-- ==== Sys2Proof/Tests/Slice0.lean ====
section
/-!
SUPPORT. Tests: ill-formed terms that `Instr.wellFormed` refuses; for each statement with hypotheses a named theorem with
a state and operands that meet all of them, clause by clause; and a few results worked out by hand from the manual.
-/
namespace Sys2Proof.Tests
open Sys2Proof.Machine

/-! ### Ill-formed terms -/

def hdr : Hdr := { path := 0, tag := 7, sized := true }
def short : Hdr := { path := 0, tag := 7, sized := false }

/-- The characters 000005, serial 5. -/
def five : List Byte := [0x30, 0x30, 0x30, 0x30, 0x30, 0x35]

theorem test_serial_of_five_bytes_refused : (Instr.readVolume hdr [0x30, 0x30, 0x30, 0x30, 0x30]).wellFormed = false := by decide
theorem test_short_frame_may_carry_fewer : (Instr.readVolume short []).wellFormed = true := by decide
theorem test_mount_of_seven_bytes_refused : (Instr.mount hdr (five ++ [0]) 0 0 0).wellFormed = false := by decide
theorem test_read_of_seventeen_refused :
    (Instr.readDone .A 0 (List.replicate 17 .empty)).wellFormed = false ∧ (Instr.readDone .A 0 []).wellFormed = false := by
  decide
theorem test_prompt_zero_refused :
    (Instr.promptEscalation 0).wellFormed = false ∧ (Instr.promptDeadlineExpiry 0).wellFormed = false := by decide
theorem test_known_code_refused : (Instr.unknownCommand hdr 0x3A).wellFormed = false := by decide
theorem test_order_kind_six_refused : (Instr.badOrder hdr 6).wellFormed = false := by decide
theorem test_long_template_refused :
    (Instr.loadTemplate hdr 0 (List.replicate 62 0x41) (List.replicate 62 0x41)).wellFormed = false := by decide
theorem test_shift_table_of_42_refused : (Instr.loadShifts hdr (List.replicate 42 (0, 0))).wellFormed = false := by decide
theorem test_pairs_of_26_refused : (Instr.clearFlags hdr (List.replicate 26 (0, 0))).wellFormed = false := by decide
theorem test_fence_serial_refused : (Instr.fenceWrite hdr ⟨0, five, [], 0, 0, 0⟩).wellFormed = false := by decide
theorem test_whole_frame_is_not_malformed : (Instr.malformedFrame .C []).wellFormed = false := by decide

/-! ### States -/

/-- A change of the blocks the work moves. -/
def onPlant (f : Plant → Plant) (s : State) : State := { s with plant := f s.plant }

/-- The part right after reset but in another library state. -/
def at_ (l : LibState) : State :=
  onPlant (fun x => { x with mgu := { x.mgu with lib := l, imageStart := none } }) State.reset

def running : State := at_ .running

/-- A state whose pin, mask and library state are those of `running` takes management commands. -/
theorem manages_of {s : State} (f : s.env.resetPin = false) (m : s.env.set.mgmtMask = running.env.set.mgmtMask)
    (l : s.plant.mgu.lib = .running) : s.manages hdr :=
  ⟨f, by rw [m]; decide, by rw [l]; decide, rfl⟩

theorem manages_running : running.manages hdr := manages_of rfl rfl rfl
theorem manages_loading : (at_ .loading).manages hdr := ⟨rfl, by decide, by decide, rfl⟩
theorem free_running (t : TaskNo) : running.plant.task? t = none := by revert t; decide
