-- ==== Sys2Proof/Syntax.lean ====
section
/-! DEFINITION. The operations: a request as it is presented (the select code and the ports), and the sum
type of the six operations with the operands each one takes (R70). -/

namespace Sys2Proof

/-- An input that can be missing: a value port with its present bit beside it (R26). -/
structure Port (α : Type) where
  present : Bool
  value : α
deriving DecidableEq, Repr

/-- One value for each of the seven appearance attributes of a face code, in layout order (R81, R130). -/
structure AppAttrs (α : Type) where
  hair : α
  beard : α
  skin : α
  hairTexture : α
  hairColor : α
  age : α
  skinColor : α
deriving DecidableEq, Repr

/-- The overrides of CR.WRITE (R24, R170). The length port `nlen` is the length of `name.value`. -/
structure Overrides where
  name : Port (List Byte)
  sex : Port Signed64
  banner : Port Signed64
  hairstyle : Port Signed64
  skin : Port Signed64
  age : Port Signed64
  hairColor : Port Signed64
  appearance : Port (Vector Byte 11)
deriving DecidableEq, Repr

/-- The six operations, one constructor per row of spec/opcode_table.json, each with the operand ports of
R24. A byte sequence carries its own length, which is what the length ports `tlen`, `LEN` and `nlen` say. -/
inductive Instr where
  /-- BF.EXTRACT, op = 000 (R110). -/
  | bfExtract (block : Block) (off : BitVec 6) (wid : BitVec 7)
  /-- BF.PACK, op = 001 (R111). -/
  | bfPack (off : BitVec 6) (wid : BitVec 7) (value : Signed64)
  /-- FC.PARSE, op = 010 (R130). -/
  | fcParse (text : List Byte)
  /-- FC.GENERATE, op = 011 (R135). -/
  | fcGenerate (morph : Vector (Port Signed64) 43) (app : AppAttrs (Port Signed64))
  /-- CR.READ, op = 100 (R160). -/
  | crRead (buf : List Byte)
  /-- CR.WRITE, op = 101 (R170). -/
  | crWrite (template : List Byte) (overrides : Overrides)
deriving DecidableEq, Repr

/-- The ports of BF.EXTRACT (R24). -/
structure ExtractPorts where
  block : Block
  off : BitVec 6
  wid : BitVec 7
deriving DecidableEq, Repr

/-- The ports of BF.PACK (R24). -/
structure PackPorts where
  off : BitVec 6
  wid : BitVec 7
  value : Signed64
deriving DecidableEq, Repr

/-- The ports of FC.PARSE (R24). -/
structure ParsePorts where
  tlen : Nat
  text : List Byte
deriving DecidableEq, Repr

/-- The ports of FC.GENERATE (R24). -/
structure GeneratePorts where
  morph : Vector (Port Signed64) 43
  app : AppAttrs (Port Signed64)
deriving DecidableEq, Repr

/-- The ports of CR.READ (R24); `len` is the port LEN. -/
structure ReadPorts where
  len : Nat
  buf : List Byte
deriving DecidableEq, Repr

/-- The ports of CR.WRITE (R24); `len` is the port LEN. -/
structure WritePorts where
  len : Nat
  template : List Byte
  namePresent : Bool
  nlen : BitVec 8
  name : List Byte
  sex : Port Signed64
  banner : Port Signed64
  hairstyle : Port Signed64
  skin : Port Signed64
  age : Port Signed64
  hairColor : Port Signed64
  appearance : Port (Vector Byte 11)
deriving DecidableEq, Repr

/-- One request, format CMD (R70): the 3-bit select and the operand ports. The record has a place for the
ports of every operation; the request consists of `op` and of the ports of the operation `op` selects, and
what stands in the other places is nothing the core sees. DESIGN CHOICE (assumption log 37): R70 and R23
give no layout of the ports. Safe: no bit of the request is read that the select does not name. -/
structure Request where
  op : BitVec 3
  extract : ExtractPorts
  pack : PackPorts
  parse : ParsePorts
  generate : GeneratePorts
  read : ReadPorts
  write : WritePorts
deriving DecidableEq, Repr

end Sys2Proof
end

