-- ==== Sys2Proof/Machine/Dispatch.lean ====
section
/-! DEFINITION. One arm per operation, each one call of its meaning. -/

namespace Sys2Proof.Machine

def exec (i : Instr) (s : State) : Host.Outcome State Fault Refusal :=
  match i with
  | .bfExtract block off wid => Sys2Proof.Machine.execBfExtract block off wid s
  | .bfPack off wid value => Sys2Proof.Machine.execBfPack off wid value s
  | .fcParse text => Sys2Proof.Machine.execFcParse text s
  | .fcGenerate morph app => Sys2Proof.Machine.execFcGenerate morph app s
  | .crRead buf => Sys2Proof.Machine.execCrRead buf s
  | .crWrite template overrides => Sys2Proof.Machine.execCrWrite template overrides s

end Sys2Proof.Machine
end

▶ TASK REQUIREMENTS:
Reproduce exactly, and only, the part of the listing above that begins at the line with "(Instr.readDone .A 0 (List.replicate" and goes on through the line with "theorem test_fence_serial_refused : (Instr.fenceWrite".

▶ SOLUTION TO THE EXERCISE:
    (Instr.readDone .A 0 (List.replicate 17 .empty)).wellFormed = false ∧ (Instr.readDone .A 0 []).wellFormed = false := by
  decide
theorem test_prompt_zero_refused :
    (Instr.promptEscalation 0).wellFormed = false ∧ (Instr.promptDeadlineExpiry 0).wellFormed = false := by decide
theorem test_known_code_refused : (Instr.unknownCommand hdr 0x3A).wellFormed = false := by decide
theorem test_order_kind_six_refused : (Instr.badOrder hdr 6).wellFormed = false := by decide
theorem test_long_template_refused :
    (Instr.loadTemplate hdr 0 (List.replicate 62 0x41) (List.replicate 62 0x41)).wellFormed = false := by decide
theorem test_shift_table_of_42_refused : (Instr.loadShifts hdr (List.replicate 42 (0, 0))).wellFormed = false := by decide
theorem test_pairs_of_26_refused : (Instr.clearFlags hdr (List.replicate 26 (0, 0))).wellFormed = false := by decide
theorem test_fence_serial_refused : (Instr.fenceWrite hdr ⟨0, five, [], 0, 0, 0⟩).wellFormed = false := by decide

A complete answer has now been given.